The MOE-ContactAnalyzer can be used to identify sidechain-sidechain hydrogen bonds within each of the protein chains. To facilitate the identification of conserved bonds in the structural core, we specify that only the contacts within the selected regions identified by MOE-Consensus are to be reported. Furthermore, the lists in the ContactAnalyzer are sorted by alignment order.
Having performed these steps we notice an obvious group of conserved contacts:
The Contact-Analyzer automatically isolates selected contacts in the Sequence Editor and the Molecule rendering window. Shown below is the isolated catalytic triad from all 15 chains.
ContactAnalyzer implements the hydrogen bond test published by Stickle and Rose (JMB 1992). Their test is rigid enough to isolate genuine hydrogen bonds, while loose enough to be acceptable in the context of protein models, in which hydrogen positions are generally not published because of the lack of resolution. The test comprises distance checks between the relevant heavy atoms, as well as angle tests, both out-of-plane (for sp2 hybridized donor/acceptors) and scalar angles (with varying thresholds according to the atoms involved).
Having collected a number of homologs via PDBSearch or other tools, we used MOE-Align to automatically create a multiple alignment based on both structural and sequential criteria.
MOE-Consensus allowed us to quickly identify and isolate the structural conserved regions of the alignment. The results were displayed in the sequence editor and the MOE rendering window.

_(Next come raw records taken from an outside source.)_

-- ==== Sys2Proof/Machine/Fence.lean ====
section
/-! DEFINITION. Machine/Fence.lean: suspicions, fence proposals, votes and commits (R414 to R420), FATAL faults (R404,
R418), and a link going down with what it makes suspect. -/

namespace Sys2Proof.Machine

/-! ### Messages -/

/-- A half-port whose peer is an endpoint. -/
def Qf.facing (q : Qf) (x : Ep) (h : HalfPort) : Bool := (q.link h).profile != 0 && (q.link h).peerEp = x
/-- Whether an endpoint is a QF960 that this one has a link to. -/
def Qf.isNeighbour (q : Qf) (x : Ep) : Bool := allHalves.any (fun h => q.facing x h && (q.link h).peerQf)
/-- Payload of a fence message (Table FAULT-5). -/
def fenceBody (x : Ep) (up : Nat) : List Byte := bytesOf 4 (BitVec.ofNat 32 (x.toNat + up * 2 ^ 16))
/-- The endpoint a fence message names. -/
def fenceSuspect (bs : List Byte) : Ep := BitVec.ofNat 14 (leNat (bs.take 2))
/-- The bits of a fence message from bit 16 upward. -/
def fenceUp (bs : List Byte) : Nat := leNat (bs.drop 2)

/-- How long a fence message counts as seen: the 2 ms and 160 µs within which a proposal ends everywhere (R419). -/
def seenFor : Nat := 2160000

/-- Whether a fence message has been seen (R416). -/
def Qf.seenFence (q : Qf) (o : BitVec 8) (x proposer : Ep) : Bool :=
  q.flt.seen.any (fun m => m.1 = o && m.2.1 = x && m.2.2.1 = proposer && decide (q.now ≤ m.2.2.2 + seenFor))

/-- Note a fence message as seen. -/
def Qf.noteFence (q : Qf) (o : BitVec 8) (x proposer : Ep) : Qf :=
  { q with flt := { q.flt with
    seen := (q.flt.seen.filter (fun m => decide (q.now ≤ m.2.2.2 + seenFor) &&
      !(m.1 = o && m.2.1 = x && m.2.2.1 = proposer))) ++ [(o, x, proposer, q.now)] } }

/-- Flood a fence message of this QF960 (R416). -/
def Qf.floodFence (q : Qf) (o : BitVec 8) (x : Ep) (up : Nat) : Qf :=
  (q.noteFence o x q.ownEp).flood o q.ownEp (fenceBody x up) none

/-- Answer a proposal with a vote (R417). -/
def Qf.vote (q : Qf) (x proposer : Ep) (yes : Bool) : Qf :=
  q.sendPlain .mgmt (q.mgt Opc.fenceVote proposer (fenceBody x (b2n yes)))

/-! ### Commits -/

/-- A fence of an endpoint is committed (R418): recorded, the endpoint's open messages cleared (R93), every half-port toward
it fenced, or every half-port where it is this QF960; a backup takes over what it mirrors (R422). -/
def Qf.applyCommit (q : Qf) (x : Ep) (byManager : Bool) (keep : HalfPort → Bool) : Qf :=
  let q := { q with flt := { q.flt with
    fences := q.flt.fences + 1
    fencedEps := if q.flt.fencedEps.contains x then q.flt.fencedEps else q.flt.fencedEps ++ [x]
    proposals := q.flt.proposals.filter (fun p => p.suspect != x) } }
  let q := (q.clearSource x).fault 11 { peer := x, detail := BitVec.ofNat 16 (b2n byManager) }
  let q := (allHalves.filter (fun h => (x = q.ownEp || q.facing x h) && !keep h)).foldl (fun q h => q.fencePort h true) q
  if x = q.ownEp then q else q.takeOver x

/-- Commit a fence: flood it, then carry it out (R417, R418). -/
def Qf.commitFence (q : Qf) (x : Ep) (byManager : Bool) : Qf :=
  (q.floodFence Opc.fenceCommit x (b2n byManager)).applyCommit x byManager (fun _ => false)

/-- A FATAL fault (R404, R418): recorded; the QF960 floods FENCE_COMMIT naming itself and fences its half-ports but the
ones kept. -/
def Qf.fatalBut (q : Qf) (cls : Nat) (i : FaultInfo) (keep : HalfPort → Bool) : Qf :=
  ((q.faultSev cls 3 i).floodFence Opc.fenceCommit q.ownEp 0).applyCommit q.ownEp false keep

/-- A FATAL fault. -/
def Qf.fatal (q : Qf) (cls : Nat) (i : FaultInfo) : Qf := q.fatalBut cls i (fun _ => false)

/-! ### Proposals -/

/-- Yes votes that commit a fence: more than half of the QF960s with a link to the suspect (R417). -/
def Qf.majority (q : Qf) (x : Ep) : Nat := q.part.fences.get x.toNat 0 / 2 + 1

/-- Whether a proposal is that of a suspect and proposer. -/
def Proposal.is (p : Proposal) (x by_ : Ep) : Bool := p.suspect = x && p.proposer = by_

/-- Change a proposal. -/
def Qf.updProposal (q : Qf) (x by_ : Ep) (f : Proposal → Proposal) : Qf :=
  { q with flt := { q.flt with proposals := updFirst (fun p => p.is x by_) f q.flt.proposals } }

/-- Commit this QF960's own proposal once it holds a majority. -/
def Qf.tally (q : Qf) (x : Ep) : Qf :=
  match q.flt.proposals.find? (fun p => p.is x q.ownEp) with
  | some p => if q.majority x ≤ p.votes.length then q.commitFence x false else q
  | none => q

/-- Vote yes in the first proposal for a suspect that awaits this QF960's vote. -/
def Qf.voteYes (q : Qf) (x : Ep) : Qf :=
  match q.flt.proposals.find? (fun p => p.suspect = x && !p.voted && p.proposer != q.ownEp) with
  | some p => (q.updProposal x p.proposer (fun p => { p with voted := true })).vote x p.proposer true
  | none => q

/-- A neighbouring QF960 comes under suspicion on an evidence: 1 its links are down, 2 it is silent, 3 a queue toward it
is stuck (R415).  In RECOVERY and TEST it is proposed, unless a lower endpoint has proposed it, or voted on (R417). -/
def Qf.suspect (q : Qf) (x : Ep) (evidence : Nat) : Qf :=
  if x = q.ownEp || !q.isNeighbour x || q.flt.fencedEps.contains x || q.flt.suspected.contains x then q
  else
    let q := { q with flt := { q.flt with suspected := q.flt.suspected ++ [x] } }
    if q.flt.mode = 0 then
      if evidence = 2 then q.fault 5 { unit := 9, status := Status.timeout.code, peer := x } else q
    else if q.flt.proposals.any (fun p => p.suspect = x && decide (p.proposer.toNat < q.ownEp.toNat)) then q.voteYes x
    else
      let mine : Proposal := { suspect := x, proposer := q.ownEp, opened := q.now, votes := [q.ownEp], voted := true
                               mine := true, evidence := BitVec.ofNat 4 evidence }
      let q := { q with flt := { q.flt with proposals := q.flt.proposals ++ [mine] } }
      (q.floodFence Opc.fencePropose x evidence).tally x

/-- Whether every link to an endpoint is down. -/
def Qf.allDown (q : Qf) (x : Ep) : Bool := allHalves.all (fun h => !(q.facing x h && (q.link h).live))
/-- Whether a queue toward an endpoint is stuck (R355). -/
def Qf.stuckToward (q : Qf) (x : Ep) : Bool := q.sw.stuck.any (fun s => q.facing x s.1)
/-- When an endpoint was last heard: its last heartbeat, or when its oldest live link came up. -/
def Qf.lastHeard (q : Qf) (x : Ep) : Nat :=
  let up := (allHalves.filter (fun h => q.facing x h && (q.link h).live)).map (fun h => (q.link h).since)
  max (q.flt.heard.get x.toNat 0) (up.foldl min (up.headD 0))
/-- Whether an endpoint has sent no heartbeat for five intervals (R415). -/
def Qf.isSilent (q : Qf) (x : Ep) : Bool :=
  !q.allDown x && decide (q.lastHeard x + 5 * q.flt.heartbeat.toNat ≤ q.now)
/-- Whether any evidence against an endpoint holds now. -/
def Qf.suspects (q : Qf) (x : Ep) : Bool := q.allDown x || q.stuckToward x || q.isSilent x

/-! ### A link goes down -/

/-- After a live link went down: in RECOVERY and TEST one that flaps is fenced at this end, and a QF960 with no link left is
suspected (R415). -/
def Qf.afterDown (q : Qf) (h : HalfPort) (l : Link) : Qf :=
  if !l.live then q
  else
    let q := if q.flt.mode != 0 && decide (q.flt.flapLimit.toNat < (q.link h).cnt.flaps.length) then q.markFence h true
      else q
    if l.peerQf && q.allDown l.peerEp then q.suspect l.peerEp 1 else q

/-- A link goes down, with the links of R335. -/
def Qf.linkDown (q : Qf) (h : HalfPort) (reason : Nat) : Qf :=
  let was := (q.cutChain 64 h).map (fun x => (x, q.link x))
  was.foldl (fun q x => q.afterDown x.1 x.2) (q.lowerLink h reason)

/-- A write of PORT_FENCE (R418, R420); an endpoint no half-port is fenced against is a suspect no more. -/
def Qf.setFence (q : Qf) (h : HalfPort) (b : Bool) : Qf :=
  let l := q.link h
  let q := q.markFence h b
  if b then (if l.live && l.peerQf && q.allDown l.peerEp then q.suspect l.peerEp 1 else q)
  else { q with flt := { q.flt with
    fencedEps := q.flt.fencedEps.filter (fun x => !(x = l.peerEp || x = q.ownEp))
    suspected := q.flt.suspected.filter (· != l.peerEp) } }

end Sys2Proof.Machine
end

We used MOE-ContactAnalyzer to identify sidechain-sidechain hydrogen bonds within each of the chains. We organized the lists in the ContactAnalyzer by alignment order, in order to facilitate the identification of conserved bonds.
The process of multiple and structure alignment, structural core identification, and feature analysis (e.g., contact analysis), is at the heart of the study of proteins. MOE's analysis tools offer access to powerful underlying computations in a framework which enhances ease of use, and visual inspection in both the 3D molecule rendering window and the Sequence Editor. The tools are all written in MOE's built in programming language, SVL, and are shipped as source code with MOE.